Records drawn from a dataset
-- ==== Sys2Proof/Machine/LifeCycle.lean ====
section
/-!
DEFINITION. The Attic's records, the life cycle and its tokens, observation and the test access port (R442 to R446, R490 to
R497, R537 to R539).
-/

namespace Sys2Proof.Machine

/-! ## The Attic (R490 to R497) -/

/-- A record's bytes 10 and 11: TRIG with INJ, CAUSE with LOSS and class (R490). -/
def AtticRec.trigByte (r : AtticRec) : Nat := r.trig % 32 + bit01 r.inj * 128
def AtticRec.causeByte (r : AtticRec) : Nat := r.cause % 32 + bit01 r.loss * 32 + r.cls % 4 * 64

/-- The 64 bytes of a record (R490). -/
def AtticRec.bytes (r : AtticRec) : List Byte :=
  leBytes 4 r.seq ++ leBytes 6 r.tick ++ leBytes 1 r.trigByte ++ leBytes 1 r.causeByte ++ leBytes 2 r.source ++ leBytes 2 r.rep
    ++ ((r.snaps ++ List.replicate 12 0).take 12).flatMap fun (w : Word) => leBytes 4 w.toNat

/-- The record in a slot; an empty slot holds zeros (R489). -/
def State.atticSlot (s : State) (k : Nat) : AtticRec := mget (fun _ => ({} : AtticRec)) s.atc.recs k

/-- A word of the Attic window at an offset; an empty slot reads zero (R489). -/
def State.atticWord (s : State) (ofs : Nat) : Word :=
  let r := s.atticSlot (ofs / 64)
  if r.seq = 0 then 0 else word (leNat ((r.bytes.drop (ofs % 64 / 4 * 4)).take 4))

/-- A trigger matches the newest stored record (R495). -/
def AtticRec.same (a b : AtticRec) : Bool :=
  a.trigByte == b.trigByte && a.cls == b.cls && a.cause == b.cause && a.source == b.source && a.snaps == b.snaps

/-- A record is stored under the next number (R489, R494, R496). -/
def State.atticStore (s : State) (r : AtticRec) : State :=
  let n := s.atc.last + 1
  let r := { r with seq := n, loss := s.atc.loss }
  let s := { s with atc := { s.atc with
    recs := mset (fun _ => ({} : AtticRec)) s.atc.recs (n % 4096) r, last := n, loss := false } }
  let old := (s.rd Reg.ATC_OSEQ 0 0).toNat
  let s := s.wr Reg.ATC_WSEQ 0 0 (word n)
  s.wr Reg.ATC_OSEQ 0 0 (word (if old = 0 then n else if 4096 ≤ n - old then n - 4095 else old))

/-- ATTIC_RECORD_STORE (R494, R495): the oldest pending trigger becomes a record, or counts with the newest one. -/
def execAtticRecordStore (s : State) : Out :=
  .next (
    match s.atc.pend with
    | [] => s
    | r :: rest =>
      let s := { s with atc := { s.atc with pend := rest } }
      let n := s.atc.last
      let old := s.atticSlot (n % 4096)
      if old.seq = n ∧ n ≠ 0 ∧ r.same old then
        if old.rep < 65535 then
          { s with atc := { s.atc with recs := mset (fun _ => ({} : AtticRec)) s.atc.recs (n % 4096) { old with rep := old.rep + 1 } } }
        else s.bump Reg.ATC_CNT_REP 0 1
      else s.atticStore r)

/-- The write of ATC_NOTE (R493). -/
def State.noteWrite (s : State) (v : Word) : State := s.atticEvent 31 [v, s.rd Reg.GLB_MODE 0 0]

/-- ATTIC_NOTE (R493). -/
def execAtticNote (v : Word) (s : State) : Out := .next (s.noteWrite v)

/-- The Attic is cleared: pending records are dropped and counted, every slot emptied, and a CLEAR record written
(R497). -/
def State.atticClear (s : State) (hash : List Word) : State :=
  let wseq := s.rd Reg.ATC_WSEQ 0 0
  let gone := (List.range 4096).filter fun k => (s.atticSlot k).seq != 0
  let s := s.bump Reg.ATC_CNT_DROP 0 s.atc.pend.length
  let r : AtticRec := { tick := s.tick, source := 0xFFFF,
                        snaps := ([wseq, word gone.length, s.rd Reg.FUS_LC 0 0, s.rd Reg.FUS_AUTH 0 0] ++ hash).take 12 }
  let s := { s with atc := { s.atc with recs := [], pend := [] } }
  (s.wr Reg.ATC_OSEQ 0 0 0).atticStore r

/-! ## The life cycle (R442 to R444) -/

/-- A transition: Sealed is entered, with its wipe, and the burn of the target state's row starts (R435, R444, R493). -/
def State.transition (s : State) (t : Nat) : State :=
  let s := s.atticEvent 4 [word (s.fld Reg.FUS_LC_STATE 0), word t, s.rd Reg.FUS_LC 0 0]
  let s := if s.glb.dormant then s else if s.mode = modeSealed then s.wipeWork else s.enterSealed
  { s with fus := { s.fus with burn := some t } }.setFld Reg.FUS_LC_LC_BUSY 0 1

/-- The write of FUS_PROV (R443, R449). -/
def State.provWrite (s : State) (v : Word) : State :=
  if Reg.FUS_PROV_GO.get v = 0 then s
  else if s.fld Reg.FUS_LC_STATE 0 ≠ 0 ∨ s.fus.burn.isSome then s.setFld Reg.FUS_PROV_RESULT 0 7
  else (s.setFld Reg.FUS_PROV_RESULT 0 1).transition 1

/-- PROVISION (R443). -/
def execProvision (v : Word) (s : State) : Out := .next (s.provWrite v)

/-- FUSE_BURN_END (R433, R444): FUS_LC shows the state, and a held device reset runs. -/
def execFuseBurnEnd (s : State) : Out :=
  .next (
    match s.fus.burn with
    | none => s
    | some t =>
      let s := s.burned t
      match s.glb.rstPend with
      | some c => s.runReset c
      | none => s)

/-! ## Tokens (R445, R446) -/

/-- The staged token (R445). -/
def State.tokenBytes (s : State) : List Byte :=
  (List.range 64).flatMap fun k => leBytes 4 (mget (fun _ => (0 : Word)) s.fus.token k).toNat

def tokKey (bs : List Byte) : List Byte := (bs.drop 40).take 97
def tokAction (bs : List Byte) : Nat := leNat ((bs.drop 6).take 1)

/-- The ACTIONs of a token (R445). -/
def tokActions : List Nat := [0x01, 0x02, 0x03, 0x10, 0x11, 0x12, 0x20]

/-- The ACTION is allowed in the present state of the life cycle (R442, R443, R497). -/
def State.actionOk (s : State) (a : Nat) : Bool :=
  let st := s.fld Reg.FUS_LC_STATE 0
  if a < 0x10 then st != 4
  else if a = 0x20 then true
  else !s.fus.burn.isSome
    && (if a = 0x10 then st == 1 else if a = 0x11 then st == 1 || st == 2 else st != 4)

/-- The result of the checks of a token, in the order of the codes (R446, R449). -/
def State.tokenResult (s : State) (bs : List Byte) : Nat :=
  let part (i n : Nat) : List Byte := (bs.drop i).take n
  let st := s.fld Reg.FUS_LC_STATE 0
  let zero (l : List Byte) : Bool := l.all (· == 0)
  let signer := if st = 1 ∨ st = 2 then s.fus.ownerHash else Config.streltanHash
  if leNat (part 0 4) ≠ 0x5455414A ∨ leNat (part 4 2) ≠ 1 ∨ ¬ tokActions.contains (tokAction bs)
      ∨ ¬ (zero (part 7 1) && zero (part 36 4) && zero (part 137 7) && zero (part 240 16)) then 2
  else if part 16 20 ≠ s.fus.serial then 3
  else if leNat (part 8 8) ≠ s.pair Reg.FUS_NONCE_LO Reg.FUS_NONCE_HI 0 0 then 4
  else if Config.sha384 (tokKey bs) ≠ signer then 5
  else if ¬ Config.ecdsaP384 (tokKey bs) (Config.sha384 (bs.take 144)) (part 144 96) then 6
  else if ¬ s.actionOk (tokAction bs) then 7
  else 1

/-- After a check the token is zeroed and the nonce renewed (R446, R449). -/
def State.tokenDone (s : State) : State := { s with fus := { s.fus with token := [] } }.newNonce

/-- What an accepted token does (R443, R446, R497). -/
def State.tokenAct (s : State) (a : Nat) (hash : List Word) : State :=
  if a = 0x20 then s.atticClear hash
  else if a = 0x10 then s.transition 2
  else if a = 0x11 then s.transition 3
  else if a = 0x12 then s.transition 4
  else
    { s with fus := { s.fus with obsTok := s.fus.obsTok || bitOf a 0, tapTok := s.fus.tapTok || bitOf a 1 } }.lcSettle

/-- FUS_AUTH.GO: the check of the staged token, and its action when every check passes (R446, R493). -/
def State.authGo (s : State) : State :=
  let bs := s.tokenBytes
  let r := s.tokenResult bs
  let a := tokAction bs
  let s := (s.setFld Reg.FUS_AUTH_RESULT 0 r).setFld Reg.FUS_AUTH_ACTION 0 a
  let s :=
    if r = 1 then
      let h := Config.sha384 (tokKey bs)
      let hash := (List.range 8).map fun k => word (leNat ((h.drop (4 * k)).take 4))
      let s := s.atticEvent 5 ([word a, s.rd Reg.FUS_NONCE_LO 0 0, s.rd Reg.FUS_NONCE_HI 0 0] ++ hash)
      s.tokenAct a hash
    else s.corrected srcFUS 0
  s.tokenDone

/-- FUS_AUTH.CLOSE: the openings by token end (R446, R538). -/
def State.authCloseWork (s : State) : State :=
  { s with fus := { s.fus with obsTok := false, tapTok := false } }.lcSettle

/-- The write of FUS_AUTH (R449). -/
def State.authWrite (s : State) (v : Word) : State :=
  let s := if Reg.FUS_AUTH_GO.get v = 1 then s.authGo else s
  if Reg.FUS_AUTH_CLOSE.get v = 1 then s.authCloseWork else s

/-- GO on a staged token that passes every check, with the ACTION of the row. -/
def State.tokenWith (s : State) (a : Nat) : State :=
  let bs := s.tokenBytes
  if s.tokenResult bs = 1 ∧ tokAction bs = a then s.authGo else s

/-- TOKEN_OPEN_OBS (R446). -/
def execTokenOpenObs (s : State) : Out := .next (s.tokenWith 0x01)
/-- TOKEN_OPEN_TAP (R446). -/
def execTokenOpenTap (s : State) : Out := .next (s.tokenWith 0x02)
/-- TOKEN_OPEN_BOTH (R446). -/
def execTokenOpenBoth (s : State) : Out := .next (s.tokenWith 0x03)
/-- TOKEN_DEPLOY (R443). -/
def execTokenDeploy (s : State) : Out := .next (s.tokenWith 0x10)
/-- TOKEN_RETURN (R443). -/
def execTokenReturn (s : State) : Out := .next (s.tokenWith 0x11)
/-- TOKEN_RETIRE (R443). -/
def execTokenRetire (s : State) : Out := .next (s.tokenWith 0x12)
/-- TOKEN_CLEAR_ATTIC (R497). -/
def execTokenClearAttic (s : State) : Out := .next (s.tokenWith 0x20)
/-- TOKEN_REFUSED (R446): GO on a staged token that fails a check. -/
def execTokenRefused (s : State) : Out := .next (if s.tokenResult s.tokenBytes = 1 then s else s.authGo)
/-- AUTH_CLOSE (R446). -/
def execAuthClose (v : Word) (s : State) : Out := .next (if Reg.FUS_AUTH_CLOSE.get v = 1 then s.authWrite v else s)

/-! ## Observation (R538, R539) -/

/-- INDEX names an instance of the signal that the variant has; reserved signals have none (R539). -/
def State.obsIndexOk (s : State) (sig i : Nat) : Bool :=
  if sig = 0x01 then decide (i < s.nAct)
  else if 0x02 ≤ sig ∧ sig ≤ 0x05 then decide (i < s.nHead)
  else if sig = 0x06 ∨ sig = 0x09 then decide (i < s.nHda)
  else if sig = 0x07 ∨ sig = 0x08 then true
  else if sig = 0x0A then decide (i < s.nDec)
  else if sig = 0x0B then s.hasSeq i
  else if sig = 0x0C then s.hasSrc i
  else if sig = 0x0D then decide (i < 4)
  else if sig = 0x0E then s.hasPll i
  else false

/-- The write of an OBS_SEL register (R538). -/
def State.obsWrite (s : State) (k : Nat) (v : Word) : State :=
  let sig := Reg.OBS_SEL_SIGNAL.get v
  if sig ≠ 0 ∧ ¬ (s.flag Reg.FUS_LC_OBS_OPEN 0 ∧ s.obsIndexOk sig (Reg.OBS_SEL_INDEX.get v)) then s.corrected srcOBS 0
  else s.store Reg.OBS_SEL 0 k v

/-- OBS_SELECT (R538). -/
def execObsSelect (k : Nat) (v : Word) (s : State) : Out := s.powered fun s => .next (s.obsWrite k v)

/-- The level of an OBS pin; between events a pulse signal is low, and the phase of a divided clock is free (R538,
R539). -/
def State.obsPin (s : State) (k : Nat) : Bool × State :=
  let sig := s.fldJ Reg.OBS_SEL_SIGNAL 0 k
  let i := s.fldJ Reg.OBS_SEL_INDEX 0 k
  if s.mode = modeSealed then (false, s)
  else if sig = 0x03 then (((s.sv (i / 10)).head (i % 10)).inh, s)
  else if sig = 0x04 then ((s.rc i).live.isSome, s)
  else if sig = 0x05 then ((s.hl (i / 20)).bursts.any fun b => b.head == i % 20, s)
  else if sig = 0x0A then ((s.decoder i).run.isSome, s)
  else if sig = 0x0C then (s.fltHigh i, s)
  else if sig = 0x0D then let (v, s) := s.fresh; (v % 2 == 1, s)
  else if sig = 0x0E then (bitOf (s.fld Reg.CLK_PLL_STAT_LOCKED 0) i, s)
  else (false, s)

/-- OBS_STAT with the pins as they stand. -/
def State.obsPins (s : State) : State :=
  let (m, s) := (List.range 8).foldl (fun ms k =>
    let (b, s) := ms.2.obsPin k
    (ms.1 + bit01 b * 2 ^ k, s)) (0, s)
  s.setFld Reg.OBS_STAT_PINS 0 m

/-! ## The test access port (R431, R537) -/

/-- TEST_RESET (R431): the port's reset loads IDCODE (log entry 8). -/
def execTestReset (s : State) : Out := .next { s with pins := { s.pins with ir := 1 } }

/-- TAP_INSTRUCTION (R537): 0 BYPASS, 1 IDCODE and 2 SAMPLE/PRELOAD always work; 3 EXTEST, 4 EXTEST_PULSE, 5 EXTEST_TRAIN,
6 CLAMP and 7 HIGHZ act as BYPASS unless TAP_OPEN is set in Quiescent. -/
def execTapInstruction (ir : Nat) (s : State) : Out :=
  let ok := ir < 3 ∨ (ir < 8 ∧ s.flag Reg.FUS_LC_TAP_OPEN 0 ∧ s.mode = modeQuiescent ∧ ¬ s.glb.dormant)
  .next { s with pins := { s.pins with ir := if ok then ir else 0 } }

end Sys2Proof.Machine
end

**Directions for this task**
Look over the records. Copy the lines that include the word "bitOf".

**Result of the task**
    { s with fus := { s.fus with obsTok := s.fus.obsTok || bitOf a 0, tapTok := s.fus.tapTok || bitOf a 1 } }.lcSettle
  else if sig = 0x0E then (bitOf (s.fld Reg.CLK_PLL_STAT_LOCKED 0) i, s)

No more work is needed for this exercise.